Três a quatro vezes por semana, Nina Gruntkowski percorre as fileiras de camélias em Fornelo, Vila do Conde, com a felicidade de uma criança no meio da Natureza. Há uma década, nem a ex-jornalista alemã nem o marido, o enólogo e produtor de vinhos Dirk Niepoort, imaginariam vir a ter a única plantação de chá da Europa continental, embora há muito acalentassem esse sonho. Tudo começou em 2011 quando, durante uma entrevista no Sul da Suíça, “a um senhor que escreveu um livro sobre chá verde e tem uma pequena plantação”, Nina ficou a saber que a planta do chá era, afinal, a Camellia sinensis. “Quase estraguei a entrevista [para uma rádio alemã] com a excitação, porque me lembrei de que aqui em Portugal, no Minho e no Litoral, vivemos na terra das camélias”, conta. O entrevistado ofereceu-lhe um pé de camélia que Nina plantou no jardim da sua casa, assim que regressou ao Porto. “Ficou no canto mais frio durante o inverno, e não fizemos mais nada.

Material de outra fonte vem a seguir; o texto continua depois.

/-! ### The cycle (V7) -/

theorem test_halt_after_fetch : (after (({ base with pc := 0xFFE } : State).writeBytes 0xFFE [0x63, 0x03])).pc = 0x1000 ∧
    (after (({ base with pc := 0xFFE } : State).writeBytes 0xFFE [0x63, 0x03])).execState = .halted ∧
    (after (({ base with pc := 0xFFE } : State).writeBytes 0xFFE [0x63, 0x03])).div = 4 := by decide
theorem test_halt_beyond : (after { base with pc := 0x10FE }).execState = .halted ∧ (after { base with pc := 0x10FE }).pc = 0x10FE := by decide
theorem test_odd_pc : (run 0x6007 { base with pc := 0x201 }).getV 0 = 7 ∧ (run 0x6007 { base with pc := 0x201 }).pc = 0x203 := by decide
theorem test_odd_pc_faults : (after { base with pc := 0x201, cfg := { cfg with oddPcPolicy := .fault } }).execState =
    .faulted (.misalignedPc 0x201) ⟨[], 0x201, 0, false, base.v, base.vWritten, none⟩ := by decide
theorem test_unwritten : (run 0x8014 fresh).execState =
    .faulted (.unwrittenRegister 0) ⟨[], 0x202, 0, false, base.v, base.vWritten, some 0x8014⟩ := by decide
theorem test_reset_meets_the_zero_word : (after State.reset).execState =
    .faulted (.invalidOpcode 0x0000) ⟨[], 0x202, 0, false, base.v, base.vWritten, some 0x0000⟩ := by decide
theorem test_load : loadProgram [0x60, 0x05] base = .ok { base with mem := [(0x200, 0x60), (0x201, 0x05)] } := by decide

/-! ### Witnesses: for each obligation with hypotheses, a state and operands that meet them, at the edges of their ranges

A hypothesis that only reads `V[x]`, `V[y]` or `I` (`canReadV`, `canReadIndex`) is met by `base`, whose policy is `Zero`, and under `Unwritten` by
a register that has been written. -/

theorem witness_readable : base.canReadV 0 = true ∧ base.canReadV 15 = true ∧ base.canReadIndex = true ∧
    (fresh.setV 3 7).canReadV 3 = true ∧ fresh.canReadV 3 = false ∧ fresh.canReadIndex = false ∧
    (fresh.setIndex 0x300).canReadIndex = true := by decide

theorem witness_EncodeOfDecodeClearsIgnoredBits : decodeWord 0x0AE0 = .ok .cls ∧ encode .cls = 0x0AE0 &&& ~~~ignoredBits 0x0AE0 := by decide

theorem witness_InvalidWordsAreExactlyTheListedOnes : wellFormedWord 0x8008 = false ∧ wellFormedWord 0x8007 = true := by decide

theorem witness_PrimaryDispatch : fieldG 0x0FEE = 0x0 ∧ fieldG 0x1000 = 0x1 ∧ fieldG 0x2FFF = 0x2 ∧ fieldG 0x3000 = 0x3 ∧
    fieldG 0x4000 = 0x4 ∧ fieldG 0x500F = 0x5 ∧ fieldG 0x6000 = 0x6 ∧ fieldG 0x7000 = 0x7 ∧ fieldG 0x900F = 0x9 ∧
    fieldG 0xA000 = 0xA ∧ fieldG 0xB000 = 0xB ∧ fieldG 0xC000 = 0xC ∧ fieldG 0xD000 = 0xD := by decide

theorem witness_MemoryReadsAsLastWritten : Memory.wf base.cfg base.mem ∧ 0xFFF < 0x1000 := by decide

theorem witness_ProgramLoadFillsFromTheProgramBase : Memory.wf base.cfg base.mem ∧
    (List.replicate 0xE00 (0x60 : Byte)).length ≤ 0xE00 ∧ 0xE00 < (List.replicate 0xE01 (0x60 : Byte)).length := by
  refine ⟨by decide, ?_, ?_⟩ <;> rw [List.length_replicate]
  decide

/-- At 0x200, and at 0xFFD, the last address whose word executes. -/
theorem witness_StepRunsTheDecodedInstruction : Executes (base.withFetchWord 16 0x6005) (.ldImm 0 5) ∧
    Executes (({ base with pc := 0xFFD } : State).withFetchWord 16 0x6005) (.ldImm 0 5) := by
  constructor <;> exact ⟨by decide, by decide, by decide, by decide⟩

theorem witness_InvalidWordRaisesInvalidOpcode : base.execState = .running ∧ base.pc.toNat + 2 < 0x1000 ∧ base.pcMisaligned = false ∧
    0x0000 = base.readWord base.pc.toNat ∧ decodeWord 0x0000 = .error (.invalidOpcode 0x0000) := by decide

theorem witness_HaltsExactlyAtTheTopOfMemory : base.execState = .running ∧ 0xFFF ≤ ({ base with pc := 0xFFF } : State).pc.toNat ∧
    ({ base with pc := 0xFFE } : State).pc.toNat = 0xFFE ∧ ({ base with pc := 0xFFD } : State).pc.toNat < 0xFFE ∧
    step (({ base with pc := 0xFFD } : State).withFetchWord 16 0x00E0) = .next (after (({ base with pc := 0xFFD } : State).withFetchWord 16 0x00E0)) :=
  ⟨by decide, by decide, by decide, by decide, step_after (by decide)⟩

theorem witness_HaltedCycleChangesNothing : ({ base with execState := .halted } : State).execState = .halted := rfl

theorem witness_FaultedCoreHasNoStep : (base.raise .stackUnderflow).execState = .faulted .stackUnderflow (base.snapshot none) := rfl

theorem witness_AwaitingKeyResolvesToTheLowestKey : ({ base with execState := .awaitingKey 15 } : State).execState = .awaitingKey 15 ∧
    (∀ k : Fin 16, base.keys[k] = false) ∧
    (keyPressed 15 base).keys[(15 : Fin 16)] = true ∧ (∀ j : Fin 16, j < 15 → (keyPressed 15 base).keys[j] = false) := by decide

/-- A step from each execution state that has one. -/
theorem witness_ExecutionStateTransitions : step (base.withFetchWord 16 0xF30A) = .next (run 0xF30A base) ∧
    step { base with execState := .awaitingKey 3 } = .next (after { base with execState := .awaitingKey 3 }) ∧
    step { base with execState := .halted } = .next { base with execState := .halted } :=
  ⟨step_after (by decide), step_after (by decide), rfl⟩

Na primavera rebentou, feliz e bonita [Risos]. Pensámos logo que eram os primeiros passos para o nosso sonho.” No ano seguinte, plantaram mais 200 pés no jardim e iniciaram uma parceria com a família japonesa Haruyo e Shigeru Morimoto, donos de uma plantação junto à cidade de Miyazaki, com os quais aprenderam as técnicas de cultivo e colheita e cujo chá verde começaram a comercializar com a marca Chá Camélia.
Os últimos seis anos foram passados a plantar 12 mil pés de Camellia sinensis num terreno de dois hectares que, explica Nina, tem características muito semelhantes às do Japão: “Uma terra ácida é importante por causa do granito, muita humidade e temperaturas nunca abaixo de zero pela proximidade ao mar.” Após vários testes, em 2020 fizeram-se, finalmente, as primeiras colheitas manuais, folha a folha, de chá verde biológico: o Nosso Chá (na primavera), o Luso Chá (nos primeiros meses de verão), o Florchá, com as flores comestíveis da planta logo que começa a florir no início do inverno, garantindo uma bebida “bonita, delicada, com os mesmos benefícios do chá verde mas sem cafeína”; e ainda o premium Kintsugi, uma edição limitada da colheita das primeiras folhas.
Manter a produção manual “numa agricultura sustentável e verdadeira” é o objetivo desta marca biológica e biodinâmica que, além de não utilizar adubos (faz o próprio composto), de tirar as ervas à mão e de as abafar com casca de pinheiro à volta das plantas, pulveriza as camélias com tisanas de urtiga, camomila e cavalinha ao longo do ano. Além de Portugal, a Chá Camélia é distribuída no estrangeiro (Lituânia foi o último cliente) e o casal pretende expandir a plantação para uma quinta de Dirk Niepoort no Dão. “Vivo uma outra vida, mais perto da Natureza”, confessa Nina Gruntkowski. “Pode ser uma banalidade, mas o meu marido ri-se de mim porque antigamente se chovesse eu ficava maldisposta, hoje fico contente. Tenho outra relação com a bebida, através da qual podemos fazer minirrituais durante o dia que podem estruturar-nos em certos momentos”, sublinha.
Não muito longe, em Vila Nova de Gaia, há muito que o engenheiro agrónomo Luís Alves é um divulgador dos benefícios das plantas. Na quinta, onde fez nascer há 19 anos o Cantinho das Aromáticas – eleito várias vezes pelo jornal inglês The Guardian como um dos locais secretos da cidade –, tem dois hectares e meio de produção ao ar livre com 30 espécies diferentes, em agricultura biológica, que comercializa em infusões, tisanas, condimentos ou em vaso. O premiadíssimo tomilho bela-luz, por exemplo, tanto pode ser consumido em forma de chá como em tempero na cozinha.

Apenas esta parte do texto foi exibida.